Page speed is one aspect of SEO. Google and other search engines and – above all – your blog visitors love fast page loading. As the blog owner, you value your readers’ time, so don’t let them wait more than 10 seconds for any page they want to read in your blog. You may be aware that there are a lot of ways to improve your blog page speed, from using cache plugins (like W3 Total Cache) and optimizing themes, to using a good hosting server (like HostGator) and finally – using a CDN. Yes, WordPress beginners often miss out on the latter. Using a CDN will greatly improve your page speed performance, but generally such services are NOT free.
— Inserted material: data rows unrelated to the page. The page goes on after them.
/-! ### COLL (R264) -/

/-- What a read at issue meets: the cause and INFO of an uncorrectable unit; correctable ones are healed (R409, R410). -/
def State.readAtIssue (s : State) (fixed : Bool) : List Run → State × Option (Cause × W64)
  | [] => (s, none)
  | r :: rs =>
    match s.eccScan r.pa r.len with
    | (some (u, m), _) =>
      let c : Cause := if isHbm r.pa then .ueHbm else if isHost r.pa then .ueHost else .ueSram
      let info : W64 := BitVec.ofNat 64 (u % 2 ^ 52) ||| (if m = .poisoned then 0x8000_0000_0000_0000#64 else 0)
      let s := if isHbm u then s.countHbm (s.chanOf (u % 2 ^ 44)) true
               else match winCore u with
                 | some c => s.countDie (slotOfCore c)
                 | none => s
      (s, some (c, info))
    | (none, []) => s.readAtIssue fixed rs
    | (none, us) =>
      let s := if rs.any fun x => (s.eccScan x.pa x.len).1.isSome then s else us.foldl (fun (s : State) u =>
        let s : State := { s with ecc := SMap.erase s.ecc u }
        if isHbm u then s.countHbm (s.chanOf (u % 2 ^ 44)) false else s) s
      State.readAtIssue (if fixed && !(rs.any fun x => (s.eccScan x.pa x.len).1.isSome) then s.claim (s.here.grp.getD 0) 3 (some (s.time + 25)) else s) fixed rs

/-- Reads a span at issue; goes on with its bytes. -/
def readSpan (s : State) (va n : Nat) (pair : List (List Run × List (BitVec 16)) → Bool) (k : State → List Byte → List Run → Plan) : Plan :=
  if n = 0 then k s [] []
  else s.accessPaired [(va, n, useRead)] pair fun g =>
    match g.s.readAtIssue g.lat.isSome g.runs with
    | (s, some (c, info)) => .bad s c info none
    | (s, none) => k s (g.runs.flatMap fun r => rdBytes s.memAhead r.pa r.len) g.runs

/-- The fields of a descriptor. -/
structure CollDesc where
  collid : Nat
  seq : Nat
  ncont : Nat
  rank : Nat
  src : Nat
  dst : Nat
  count : Nat
  sfmt : Nat
  dfmt : Nat
  eblk : Nat
  memb : Nat
  root : Nat
  rest : Nat

def collDesc (bs : List Byte) : CollDesc :=
  let g (o n : Nat) : Nat := leNat ((bs.drop o).take n)
  { collid := g 0 8, seq := g 8 4, ncont := g 0xC 2 + 1, rank := g 0xE 2, src := g 0x10 8, dst := g 0x18 8, count := g 0x20 4, sfmt := g 0x24 1,
    dfmt := g 0x25 1, eblk := g 0x26 2, memb := g 0x28 8, root := g 0x30 2, rest := g 0x32 14 }

/-- The field limits of R264: those of the formats among them. -/
def collFieldsOk (op : Nat) (d : CollDesc) : Bool :=
  let s := BitVec.ofNat 5 d.sfmt
  let t := BitVec.ofNat 5 d.dfmt
  let num (a : BitVec 5) : Bool := attrFloat a || attrBlock a
  decide (d.ncont ≤ 4096) && decide (d.rank < d.ncont) && decide (d.rest = 0) &&
  (if op = 6 then decide (d.src = 0 ∧ d.dst = 0 ∧ d.count = 0 ∧ d.sfmt = 0 ∧ d.dfmt = 0 ∧ d.eblk = 0 ∧ d.root = 0)
   else decide (d.sfmt < 32 ∧ d.dfmt < 32) && !attrReserved s && !attrReserved t && (decide (op = 2 ∨ op = 3) || (num s && num t)) &&
     decide (op ≠ 1 ∨ d.count % d.ncont = 0) && decide (op ≠ 3 ∨ d.root < d.ncont) && [32, 64, 128, 256, 512, 1024, 2048, 4096].contains d.eblk)

/-- Elements of a contributor's result. -/
def collOut (op count ncont : Nat) : Nat := if op = 1 then count / ncont else if op = 2 then ncont * count else count

/-- Where elements, scales and tile scales of `blocks` blocks from the block that starts at a VA lie: none if it is no block start in a
range of that format. -/
def State.blockPlaces (s : State) (a : BitVec 5) (va blocks : Nat) : Option (List (Nat × Nat) × Nat) :=
  match s.blockRange va with
  | none => none
  | some r =>
    if awFmt r.attr ≠ a ∨ (va - r.base) % attrEb a ≠ 0 then none
    else
      let b := (va - r.base) / attrEb a
      let t0 := tileSlot (attrBs a) b
      some ([(va, blocks * attrEb a), (r.scaleBase + b * attrSb a, blocks * attrSb a)] ++
        (if attrT a then [(r.tileBase + 4 * t0, 4 * (tileSlot (attrBs a) (b + blocks - 1) + 1 - t0))] else []), b)

/-- The tile scales of blocks b, b + 1, …, one for each block, from those of the plane. -/
def tilesByBlock (a : BitVec 5) (b blocks : Nat) (ts : List Byte) : List Byte :=
  (List.range blocks).flatMap fun i => (ts.drop (4 * (tileSlot (attrBs a) (b + i) - tileSlot (attrBs a) b))).take 4

/-- Pairs with a raw or equal attribute, at SRC as at DST: the spec does not say how SFMT pairs with the attribute of the memory that it is read
from, and the model takes raw memory as a source of any format (DESIGN CHOICE, log entry 101). -/
def fmtIs (a : BitVec 5) (as : List (List Run × List (BitVec 16))) : Bool := (fmtsOf as).all fun x => attrRaw x || decide (x = a)

/-- Spans of a contributor's result: none if DST is no block start in a range of the format. -/
def State.collDst (s : State) (a : BitVec 5) (dst n : Nat) : Option (List (Nat × Nat)) :=
  if n = 0 then some []
  else if attrBlock a then (s.blockPlaces a dst (blocksFor a n)).map fun p => p.1
  else some [(dst, ceilDiv (n * collBits a) 8)]

/-- Whether an earlier open-time operation of the PE's queue still has to write what COLL reads. -/
def State.queueWrites (s : State) (runs : List Run) : Bool :=
  s.flights.any fun f => decide (f.core = s.cur.core) && decide (f.tag = s.cur.tag) && !f.fixed && (match f.work with
    | .collDst _ _ rs => rs
    | w => w.writes).any fun r => runs.any fun x => r.meets x

/-- A span of DST that lies on a SHARED page or in another module, as far as it translates (R264). -/
def State.dstAway (s : State) (dst : List (Nat × Nat)) : Bool :=
  dst.any fun p => (pieces s.here (s.viewOf s.cur.core) p.1 p.2).any fun x => x.hit.elim false fun h => awShared h.attr || decide (h.pa / 2 ^ 44 ≠ s.modId)

/-- The X-die that holds a collective: the other one where that of COLLID is not good (R385, R418). -/
def State.xdieOf (s : State) (collid : Nat) : Nat := if s.dieGood (37 + collid % 2) then collid % 2 else 1 - collid % 2

/-- Ticks within which an `.ars` completes, from the issue of the last contribution to the last tag, where R393 gives a bound. -/
def State.collBound (s : State) (c : Contrib) : Option Nat :=
  let mods := (c.members.map fun w => w % 256).eraseDups
  let B := elemBytes c.sfmt c.count
  if c.op = 0 ∧ mods.length = c.ncont ∧ (s.cregOf 0x348).getLsbD 0 ∧ s.env.quiet then
    ([(2, 1200), (4, 1800), (16, 3400), (64, 5200), (256, 7020)].find? fun p => decide (p.1 = c.ncont)).map fun p =>
      p.2 + if B ≤ 4096 then 0 else 2 * ceilDiv B 3584
  else none

/-- TIME ticks that one of the two ways of a collective takes, to the collective engine and back: a number the program cannot know (R295), of which
two stay within the bound of R393 (DESIGN CHOICE, log entry 103). -/
def State.collTicks (s : State) (c : Contrib) : Nat :=
  let n := Config.openLatency s.free
  1 + match s.collBound c with
    | some b => n % (b / 2)
    | none => n

/-- Puts an operation of the engine at the cursor into flight that lands at a TIME tick. Answers its number. -/
def State.sendOff (s : State) (due : Nat) (w : Work) : State × Nat :=
  (s.addFlight { id := 0, core := s.cur.core, tag := s.cur.tag, grp := s.here.grp.getD 0, due := due, fixed := false, inseg := s.here.inSeg, async := true,
                 pos := s.herePos, pc := s.hereE.pc, work := w }, s.nextId)

/-- COLL after its source is read. Its contribution goes out, and its result keeps its place in the queue (R296). -/
def collSend (f : CollF) (s : State) (d : CollDesc) (words : List Nat) (src scales tiles : List Byte) (dst : List (Nat × Nat)) (runs : List Run)
    (hold : Core → Core) : Plan :=
  let op := f.op.toNat
  let c := s.cur.core
  let a := BitVec.ofNat 5 d.dfmt
  let tag := tagOf f.ten f.tag
  s.accessPaired (dst.map fun p => (p.1, p.2, useWrite)) (fmtIs a) fun g =>
    if s.here.inFixed then .fault s .segmentLegality
    else if s.tagBusy tag then .fault s .tagBusy
    else if s.queueWrites runs then .wait s none true
    else if decide (1024 ≤ (s.colls.filter fun x => decide (x.xdie = s.xdieOf d.collid)).length) &&
        !(s.colls.any fun x => x.parts.any fun p => decide (p.collid = d.collid ∧ p.seq = d.seq)) then .wait s none true
    else
      let me : Contrib := { collid := d.collid, seq := d.seq, ncont := d.ncont, rank := d.rank, count := d.count, op := op, sfmt := BitVec.ofNat 5 d.sfmt,
                            dfmt := a, eblk := d.eblk, root := d.root, members := words, src := src, scales := scales, tiles := tiles, core := some c,
                            dst := d.dst, tag := tag.map fun t => t, inseg := s.here.inSeg, live := true, pc := s.hereE.pc }
      let s1 := g.s.takeTag tag
      let r := ({ s1 with free := s1.free + 1 } : State).sendOff (s.time + s1.collTicks me) (.contrib me)
      .placed (((r.1.bindRegs r.2).sendOff neverTick (.collDst d.collid d.seq g.runs)).1.modHere hold) s.now

/-- COLL. -/
def planColl (f : CollF) (s : State) : Plan :=
  let k := s.here
  let t := s.cur.tag
  let op := f.op.toNat
  let va := k.addr t false f.a
  if !k.srcOk t false f.a then .fault s .illegalOperand
  else if (s.peekPas va 64).any fun r => decide (r.pa / 2 ^ 44 ≠ s.modId) then .fault s .illegalOperand
  else readSpan s va 64 (fun _ => true) fun s bs _ =>
    let d := collDesc bs
    let sf := BitVec.ofNat 5 d.sfmt
    let df := BitVec.ofNat 5 d.dfmt
    let nout := collOut op d.count d.ncont
    let hold (k : Core) : Core := k.holdSrc t false false 0 f.a
    if !collFieldsOk op d then .fault s .illegalOperand
    else readSpan s d.memb (4 * d.ncont) (fun _ => true) fun s ms _ =>
      let words := (List.range d.ncont).map fun i => getElem 32 ms i
      if words.any fun w => decide (2 ^ 16 ≤ w) then .fault s .illegalOperand
      else if op = 6 then collSend f s d words [] [] [] [] [] hold
      else match s.collDst df d.dst nout with
        | none => .fault s .illegalOperand
        | some dst =>
          let blocks := attrBlock sf && decide (d.count ≠ 0)
          let places := s.blockPlaces sf d.src (blocksFor sf d.count)
          if s.dstAway dst || (blocks && places.isNone) then .fault s .illegalOperand
          else if decide (op = 2 ∨ op = 3) && decide (sf ≠ df) then .fault s .format
          else if blocks then
            match places with
            | none => .fault s .illegalOperand
            | some (sp, b) =>
              readSpan s (sp.getD 0 (0, 0)).1 (sp.getD 0 (0, 0)).2 (fmtIs sf) fun s e1 r1 =>
              readSpan s (sp.getD 1 (0, 0)).1 (sp.getD 1 (0, 0)).2 (fmtIs sf) fun s e2 r2 =>
              readSpan s (sp.getD 2 (0, 0)).1 (sp.getD 2 (0, 0)).2 (fmtIs sf) fun s e3 r3 =>
                collSend f s d words e1 e2 (tilesByBlock sf b (if attrT sf then blocksFor sf d.count else 0) e3) dst (r1 ++ r2 ++ r3) hold
          else readSpan s d.src (ceilDiv (d.count * collBits sf) 8) (fmtIs sf) fun s e1 r1 => collSend f s d words e1 [] [] dst r1 hold
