/-- The re-entered SEG.OPEN issues on every core of the group that was in the segment (R325, R326). -/
def State.reopen (s : State) (g : Group) : State :=
  let s := (s.modGroup g.num fun x => { x with openings := x.openings + 1, reenter := none }).edge g.num
  let n := (s.group g.num).elim 0 fun x => x.openings
  g.cores.foldl (fun s c =>
    match (s.core c).seg with
    | none => s
    | some sg =>
      let T := s.reckOf c
      let o := sg.opening.shifted (T - sg.openAt)
      let s := s.modCore c fun k => k.restore (coreType c) o
      let s := (tagsOf (coreType c)).foldl (fun s t => s.leave c t 2 none) s
      let go (k : Core) (p : Nat × Engine) : Nat × Engine := (p.1, { p.2 with idx := 0, pos := 0, pos0 := 0, nextAt := T + k.div p.1, lastAt := some T, doneAt := T })
      let s := s.modCore c fun k =>
        let k : Core := { k with path := [], eng := k.eng.map (go k) }
        { (k.openSeg (coreType c) sg.ix sg.desc T o false true) with openings := n }
      let s := s.modCore c fun k => { k with seg := k.seg.map fun x => { x with carry := sg.carry } }
      let s := if sg.carry.isSome then s.copyCarry c else s
      (s.modGroup g.num fun x => { x with foot := sg.desc.foot }).trace 1 g.num c 0xFF (s.core c).segno.toNat sg.ix) s

end Sys2Proof.Machine
end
So what is CDN anyway? Wikipedia defines CDN as:

“A content delivery network or content distribution network (CDN) is a system of computers containing copies of data, placed at various points in a network so as to maximize bandwidth for access to the data from clients throughout the network. A client accesses a copy of the data near to the client, as opposed to all clients accessing the same central server, so as to avoid bottlenecks near that server.” (Source: Wikipedia)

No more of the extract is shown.